▼
-- ==== Sys2Proof/Laws/State.lean ====
section
/-! SUPPORT. What each of the shared updates of the state leaves as it was, field by field. -/

namespace Sys2Proof.Machine
open Sys2Proof
variable (s : State)

@[simp] theorem setDict_pending (x : Dict) : (s.setDict x).pending = s.pending := rfl
@[simp] theorem setDict_free (x : Dict) : (s.setDict x).free = s.free := rfl
@[simp] theorem setDict_now (x : Dict) : (s.setDict x).now = s.now := rfl
@[simp] theorem setDict_lastResp (x : Dict) : (s.setDict x).lastResp = s.lastResp := rfl
@[simp] theorem setDict_obj (x : Dict) : (s.setDict x).obj = s.obj := rfl
@[simp] theorem setDict_reg (x : Dict) : (s.setDict x).reg = s.reg := rfl
@[simp] theorem setDict_mem (x : Dict) : (s.setDict x).mem = s.mem := rfl
@[simp] theorem setDict_flash (x : Dict) : (s.setDict x).flash = s.flash := rfl
@[simp] theorem setDict_dict (x : Dict) : (s.setDict x).dict = x := rfl
@[simp] theorem setDict_rf (x : Dict) : (s.setDict x).rf = s.rf := rfl
@[simp] theorem setDict_mac (x : Dict) : (s.setDict x).mac = s.mac := rfl
@[simp] theorem setDict_chain (x : Dict) : (s.setDict x).chain = s.chain := rfl
@[simp] theorem setDict_pp (x : Dict) : (s.setDict x).pp = s.pp := rfl
@[simp] theorem setDict_tm (x : Dict) : (s.setDict x).tm = s.tm := rfl
@[simp] theorem setDict_wired (x : Dict) : (s.setDict x).wired = s.wired := rfl
@[simp] theorem setDict_datum (x : Dict) : (s.setDict x).datum = s.datum := rfl
@[simp] theorem setDict_sec (x : Dict) : (s.setDict x).sec = s.sec := rfl
@[simp] theorem setDict_dram (x : Dict) : (s.setDict x).dram = s.dram := rfl
@[simp] theorem setDict_dma (x : Dict) : (s.setDict x).dma = s.dma := rfl
@[simp] theorem setDict_cores (x : Dict) : (s.setDict x).cores = s.cores := rfl
@[simp] theorem setDict_power (x : Dict) : (s.setDict x).power = s.power := rfl
@[simp] theorem setDict_pair (x : Dict) : (s.setDict x).pair = s.pair := rfl
@[simp] theorem setDict_log (x : Dict) : (s.setDict x).log = s.log := rfl
@[simp] theorem setDict_upd (x : Dict) : (s.setDict x).upd = s.upd := rfl
@[simp] theorem setDict_start (x : Dict) : (s.setDict x).start = s.start := rfl
@[simp] theorem setDict_part (x : Dict) : (s.setDict x).part = s.part := rfl

@[simp] theorem setRf_pending (x : Rf) : (s.setRf x).pending = s.pending := rfl
@[simp] theorem setRf_free (x : Rf) : (s.setRf x).free = s.free := rfl
@[simp] theorem setRf_now (x : Rf) : (s.setRf x).now = s.now := rfl
@[simp] theorem setRf_lastResp (x : Rf) : (s.setRf x).lastResp = s.lastResp := rfl
@[simp] theorem setRf_obj (x : Rf) : (s.setRf x).obj = s.obj := rfl
@[simp] theorem setRf_reg (x : Rf) : (s.setRf x).reg = s.reg := rfl
@[simp] theorem setRf_mem (x : Rf) : (s.setRf x).mem = s.mem := rfl
@[simp] theorem setRf_flash (x : Rf) : (s.setRf x).flash = s.flash := rfl
@[simp] theorem setRf_dict (x : Rf) : (s.setRf x).dict = s.dict := rfl
@[simp] theorem setRf_rf (x : Rf) : (s.setRf x).rf = x := rfl
@[simp] theorem setRf_mac (x : Rf) : (s.setRf x).mac = s.mac := rfl
@[simp] theorem setRf_chain (x : Rf) : (s.setRf x).chain = s.chain := rfl
@[simp] theorem setRf_pp (x : Rf) : (s.setRf x).pp = s.pp := rfl
@[simp] theorem setRf_tm (x : Rf) : (s.setRf x).tm = s.tm := rfl
@[simp] theorem setRf_wired (x : Rf) : (s.setRf x).wired = s.wired := rfl
@[simp] theorem setRf_datum (x : Rf) : (s.setRf x).datum = s.datum := rfl
@[simp] theorem setRf_sec (x : Rf) : (s.setRf x).sec = s.sec := rfl
@[simp] theorem setRf_dram (x : Rf) : (s.setRf x).dram = s.dram := rfl
@[simp] theorem setRf_dma (x : Rf) : (s.setRf x).dma = s.dma := rfl
@[simp] theorem setRf_cores (x : Rf) : (s.setRf x).cores = s.cores := rfl
@[simp] theorem setRf_power (x : Rf) : (s.setRf x).power = s.power := rfl
@[simp] theorem setRf_pair (x : Rf) : (s.setRf x).pair = s.pair := rfl
@[simp] theorem setRf_log (x : Rf) : (s.setRf x).log = s.log := rfl
@[simp] theorem setRf_upd (x : Rf) : (s.setRf x).upd = s.upd := rfl
@[simp] theorem setRf_start (x : Rf) : (s.setRf x).start = s.start := rfl
@[simp] theorem setRf_part (x : Rf) : (s.setRf x).part = s.part := rfl

@[simp] theorem setMac_pending (x : Mac) : (s.setMac x).pending = s.pending := rfl
@[simp] theorem setMac_free (x : Mac) : (s.setMac x).free = s.free := rfl
@[simp] theorem setMac_now (x : Mac) : (s.setMac x).now = s.now := rfl
@[simp] theorem setMac_lastResp (x : Mac) : (s.setMac x).lastResp = s.lastResp := rfl
@[simp] theorem setMac_obj (x : Mac) : (s.setMac x).obj = s.obj := rfl
@[simp] theorem setMac_reg (x : Mac) : (s.setMac x).reg = s.reg := rfl
@[simp] theorem setMac_mem (x : Mac) : (s.setMac x).mem = s.mem := rfl
@[simp] theorem setMac_flash (x : Mac) : (s.setMac x).flash = s.flash := rfl
@[simp] theorem setMac_dict (x : Mac) : (s.setMac x).dict = s.dict := rfl
@[simp] theorem setMac_rf (x : Mac) : (s.setMac x).rf = s.rf := rfl
@[simp] theorem setMac_mac (x : Mac) : (s.setMac x).mac = x := rfl
@[simp] theorem setMac_chain (x : Mac) : (s.setMac x).chain = s.chain := rfl
@[simp] theorem setMac_pp (x : Mac) : (s.setMac x).pp = s.pp := rfl
@[simp] theorem setMac_tm (x : Mac) : (s.setMac x).tm = s.tm := rfl
@[simp] theorem setMac_wired (x : Mac) : (s.setMac x).wired = s.wired := rfl
@[simp] theorem setMac_datum (x : Mac) : (s.setMac x).datum = s.datum := rfl
@[simp] theorem setMac_sec (x : Mac) : (s.setMac x).sec = s.sec := rfl
@[simp] theorem setMac_dram (x : Mac) : (s.setMac x).dram = s.dram := rfl
@[simp] theorem setMac_dma (x : Mac) : (s.setMac x).dma = s.dma := rfl
@[simp] theorem setMac_cores (x : Mac) : (s.setMac x).cores = s.cores := rfl
@[simp] theorem setMac_power (x : Mac) : (s.setMac x).power = s.power := rfl
@[simp] theorem setMac_pair (x : Mac) : (s.setMac x).pair = s.pair := rfl
@[simp] theorem setMac_log (x : Mac) : (s.setMac x).log = s.log := rfl
@[simp] theorem setMac_upd (x : Mac) : (s.setMac x).upd = s.upd := rfl
@[simp] theorem setMac_start (x : Mac) : (s.setMac x).start = s.start := rfl
@[simp] theorem setMac_part (x : Mac) : (s.setMac x).part = s.part := rfl

@[simp] theorem setChain_pending (x : ChainUnit) : (s.setChain x).pending = s.pending := rfl
@[simp] theorem setChain_free (x : ChainUnit) : (s.setChain x).free = s.free := rfl
@[simp] theorem setChain_now (x : ChainUnit) : (s.setChain x).now = s.now := rfl
@[simp] theorem setChain_lastResp (x : ChainUnit) : (s.setChain x).lastResp = s.lastResp := rfl
@[simp] theorem setChain_obj (x : ChainUnit) : (s.setChain x).obj = s.obj := rfl
@[simp] theorem setChain_reg (x : ChainUnit) : (s.setChain x).reg = s.reg := rfl
@[simp] theorem setChain_mem (x : ChainUnit) : (s.setChain x).mem = s.mem := rfl
@[simp] theorem setChain_flash (x : ChainUnit) : (s.setChain x).flash = s.flash := rfl
@[simp] theorem setChain_dict (x : ChainUnit) : (s.setChain x).dict = s.dict := rfl
@[simp] theorem setChain_rf (x : ChainUnit) : (s.setChain x).rf = s.rf := rfl
@[simp] theorem setChain_mac (x : ChainUnit) : (s.setChain x).mac = s.mac := rfl
@[simp] theorem setChain_chain (x : ChainUnit) : (s.setChain x).chain = x := rfl
@[simp] theorem setChain_pp (x : ChainUnit) : (s.setChain x).pp = s.pp := rfl
@[simp] theorem setChain_tm (x : ChainUnit) : (s.setChain x).tm = s.tm := rfl
@[simp] theorem setChain_wired (x : ChainUnit) : (s.setChain x).wired = s.wired := rfl
@[simp] theorem setChain_datum (x : ChainUnit) : (s.setChain x).datum = s.datum := rfl
@[simp] theorem setChain_sec (x : ChainUnit) : (s.setChain x).sec = s.sec := rfl
@[simp] theorem setChain_dram (x : ChainUnit) : (s.setChain x).dram = s.dram := rfl
@[simp] theorem setChain_dma (x : ChainUnit) : (s.setChain x).dma = s.dma := rfl
@[simp] theorem setChain_cores (x : ChainUnit) : (s.setChain x).cores = s.cores := rfl
@[simp] theorem setChain_power (x : ChainUnit) : (s.setChain x).power = s.power := rfl
@[simp] theorem setChain_pair (x : ChainUnit) : (s.setChain x).pair = s.pair := rfl
@[simp] theorem setChain_log (x : ChainUnit) : (s.setChain x).log = s.log := rfl
@[simp] theorem setChain_upd (x : ChainUnit) : (s.setChain x).upd = s.upd := rfl
@[simp] theorem setChain_start (x : ChainUnit) : (s.setChain x).start = s.start := rfl
@[simp] theorem setChain_part (x : ChainUnit) : (s.setChain x).part = s.part := rfl

@[simp] theorem setPp_pending (x : PpUnit) : (s.setPp x).pending = s.pending := rfl
@[simp] theorem setPp_free (x : PpUnit) : (s.setPp x).free = s.free := rfl
@[simp] theorem setPp_now (x : PpUnit) : (s.setPp x).now = s.now := rfl
@[simp] theorem setPp_lastResp (x : PpUnit) : (s.setPp x).lastResp = s.lastResp := rfl
@[simp] theorem setPp_obj (x : PpUnit) : (s.setPp x).obj = s.obj := rfl
@[simp] theorem setPp_reg (x : PpUnit) : (s.setPp x).reg = s.reg := rfl
@[simp] theorem setPp_mem (x : PpUnit) : (s.setPp x).mem = s.mem := rfl
@[simp] theorem setPp_flash (x : PpUnit) : (s.setPp x).flash = s.flash := rfl
@[simp] theorem setPp_dict (x : PpUnit) : (s.setPp x).dict = s.dict := rfl
@[simp] theorem setPp_rf (x : PpUnit) : (s.setPp x).rf = s.rf := rfl
@[simp] theorem setPp_mac (x : PpUnit) : (s.setPp x).mac = s.mac := rfl
@[simp] theorem setPp_chain (x : PpUnit) : (s.setPp x).chain = s.chain := rfl
@[simp] theorem setPp_pp (x : PpUnit) : (s.setPp x).pp = x := rfl
@[simp] theorem setPp_tm (x : PpUnit) : (s.setPp x).tm = s.tm := rfl
@[simp] theorem setPp_wired (x : PpUnit) : (s.setPp x).wired = s.wired := rfl
@[simp] theorem setPp_datum (x : PpUnit) : (s.setPp x).datum = s.datum := rfl
@[simp] theorem setPp_sec (x : PpUnit) : (s.setPp x).sec = s.sec := rfl
@[simp] theorem setPp_dram (x : PpUnit) : (s.setPp x).dram = s.dram := rfl
@[simp] theorem setPp_dma (x : PpUnit) : (s.setPp x).dma = s.dma := rfl
@[simp] theorem setPp_cores (x : PpUnit) : (s.setPp x).cores = s.cores := rfl
@[simp] theorem setPp_power (x : PpUnit) : (s.setPp x).power = s.power := rfl
@[simp] theorem setPp_pair (x : PpUnit) : (s.setPp x).pair = s.pair := rfl
@[simp] theorem setPp_log (x : PpUnit) : (s.setPp x).log = s.log := rfl
@[simp] theorem setPp_upd (x : PpUnit) : (s.setPp x).upd = s.upd := rfl
@[simp] theorem setPp_start (x : PpUnit) : (s.setPp x).start = s.start := rfl
@[simp] theorem setPp_part (x : PpUnit) : (s.setPp x).part = s.part := rfl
▲
▸ **WHAT NEEDS TO BE DONE**: Could you write out, exactly as they stand, only the lines above that begin at the line with "(s.setRf x).flash = s.flash := rfl" and stop after the line with "(s.setRf x).pp = s.pp := rfl"?

▸ **ANSWER SECTION**:
@[simp] theorem setRf_flash (x : Rf) : (s.setRf x).flash = s.flash := rfl
@[simp] theorem setRf_dict (x : Rf) : (s.setRf x).dict = s.dict := rfl
@[simp] theorem setRf_rf (x : Rf) : (s.setRf x).rf = x := rfl
@[simp] theorem setRf_mac (x : Rf) : (s.setRf x).mac = s.mac := rfl
@[simp] theorem setRf_chain (x : Rf) : (s.setRf x).chain = s.chain := rfl
@[simp] theorem setRf_pp (x : Rf) : (s.setRf x).pp = s.pp := rfl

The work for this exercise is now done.